■ Task material ■
⁂

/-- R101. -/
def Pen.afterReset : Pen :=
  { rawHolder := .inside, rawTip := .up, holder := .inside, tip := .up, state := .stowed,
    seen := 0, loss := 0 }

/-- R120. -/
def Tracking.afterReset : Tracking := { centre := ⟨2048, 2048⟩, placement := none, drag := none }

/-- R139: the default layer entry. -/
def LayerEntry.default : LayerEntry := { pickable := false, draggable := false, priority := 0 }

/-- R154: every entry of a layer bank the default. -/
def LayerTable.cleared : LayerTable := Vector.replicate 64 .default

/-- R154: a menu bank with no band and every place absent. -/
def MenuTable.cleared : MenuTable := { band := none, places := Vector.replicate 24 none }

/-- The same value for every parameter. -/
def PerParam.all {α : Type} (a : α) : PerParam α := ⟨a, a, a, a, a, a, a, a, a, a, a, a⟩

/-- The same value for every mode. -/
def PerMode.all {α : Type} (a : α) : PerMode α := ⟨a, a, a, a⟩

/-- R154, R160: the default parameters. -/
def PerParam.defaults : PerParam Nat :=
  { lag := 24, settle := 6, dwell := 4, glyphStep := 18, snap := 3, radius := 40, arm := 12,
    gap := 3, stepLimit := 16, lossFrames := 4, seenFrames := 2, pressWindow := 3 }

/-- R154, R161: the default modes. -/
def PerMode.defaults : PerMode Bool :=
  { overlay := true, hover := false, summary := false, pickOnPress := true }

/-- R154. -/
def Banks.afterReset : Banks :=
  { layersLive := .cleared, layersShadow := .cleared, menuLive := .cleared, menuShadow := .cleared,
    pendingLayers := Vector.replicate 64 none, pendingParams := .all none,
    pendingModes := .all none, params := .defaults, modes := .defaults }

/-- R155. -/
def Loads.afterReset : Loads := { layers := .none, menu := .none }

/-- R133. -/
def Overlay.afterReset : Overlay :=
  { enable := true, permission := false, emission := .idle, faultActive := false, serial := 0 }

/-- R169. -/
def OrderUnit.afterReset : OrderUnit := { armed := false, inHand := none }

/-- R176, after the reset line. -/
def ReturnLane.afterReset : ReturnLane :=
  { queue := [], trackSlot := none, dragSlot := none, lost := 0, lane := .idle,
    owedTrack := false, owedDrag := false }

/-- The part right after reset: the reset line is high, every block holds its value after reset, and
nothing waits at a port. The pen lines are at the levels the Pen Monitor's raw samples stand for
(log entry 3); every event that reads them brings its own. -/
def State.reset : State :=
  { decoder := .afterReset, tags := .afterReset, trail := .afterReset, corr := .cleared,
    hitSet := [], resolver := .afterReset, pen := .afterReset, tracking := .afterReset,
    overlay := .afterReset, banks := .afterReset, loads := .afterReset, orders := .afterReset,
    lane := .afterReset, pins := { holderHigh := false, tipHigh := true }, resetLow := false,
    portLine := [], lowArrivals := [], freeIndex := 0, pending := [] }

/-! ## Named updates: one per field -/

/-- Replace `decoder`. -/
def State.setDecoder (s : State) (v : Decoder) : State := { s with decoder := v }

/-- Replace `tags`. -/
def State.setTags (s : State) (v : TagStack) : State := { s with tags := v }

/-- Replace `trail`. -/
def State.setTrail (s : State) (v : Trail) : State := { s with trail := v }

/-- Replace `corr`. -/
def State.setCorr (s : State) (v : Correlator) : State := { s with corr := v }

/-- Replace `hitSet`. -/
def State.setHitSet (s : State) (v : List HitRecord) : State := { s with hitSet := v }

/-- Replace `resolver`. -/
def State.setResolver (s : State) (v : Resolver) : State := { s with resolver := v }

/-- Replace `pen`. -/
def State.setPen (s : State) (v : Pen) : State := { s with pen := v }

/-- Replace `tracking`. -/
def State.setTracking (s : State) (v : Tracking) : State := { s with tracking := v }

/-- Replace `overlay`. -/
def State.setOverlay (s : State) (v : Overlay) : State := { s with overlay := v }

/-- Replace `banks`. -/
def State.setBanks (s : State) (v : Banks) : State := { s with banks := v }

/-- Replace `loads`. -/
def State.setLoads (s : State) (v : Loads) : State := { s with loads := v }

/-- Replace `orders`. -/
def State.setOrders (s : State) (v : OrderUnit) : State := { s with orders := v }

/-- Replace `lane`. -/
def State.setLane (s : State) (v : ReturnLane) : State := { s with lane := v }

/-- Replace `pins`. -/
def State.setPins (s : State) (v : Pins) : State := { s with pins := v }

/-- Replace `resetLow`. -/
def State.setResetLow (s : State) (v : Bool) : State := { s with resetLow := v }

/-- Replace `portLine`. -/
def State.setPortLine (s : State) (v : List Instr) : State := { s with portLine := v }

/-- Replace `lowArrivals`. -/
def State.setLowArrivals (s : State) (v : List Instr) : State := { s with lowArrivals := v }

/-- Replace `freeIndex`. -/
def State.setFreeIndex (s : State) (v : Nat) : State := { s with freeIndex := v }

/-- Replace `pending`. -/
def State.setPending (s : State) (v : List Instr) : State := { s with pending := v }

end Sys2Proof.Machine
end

⁂

Whenever the string "same" shows up in a line above, copy that line.

/-- The same value for every parameter. -/
/-- The same value for every mode. -/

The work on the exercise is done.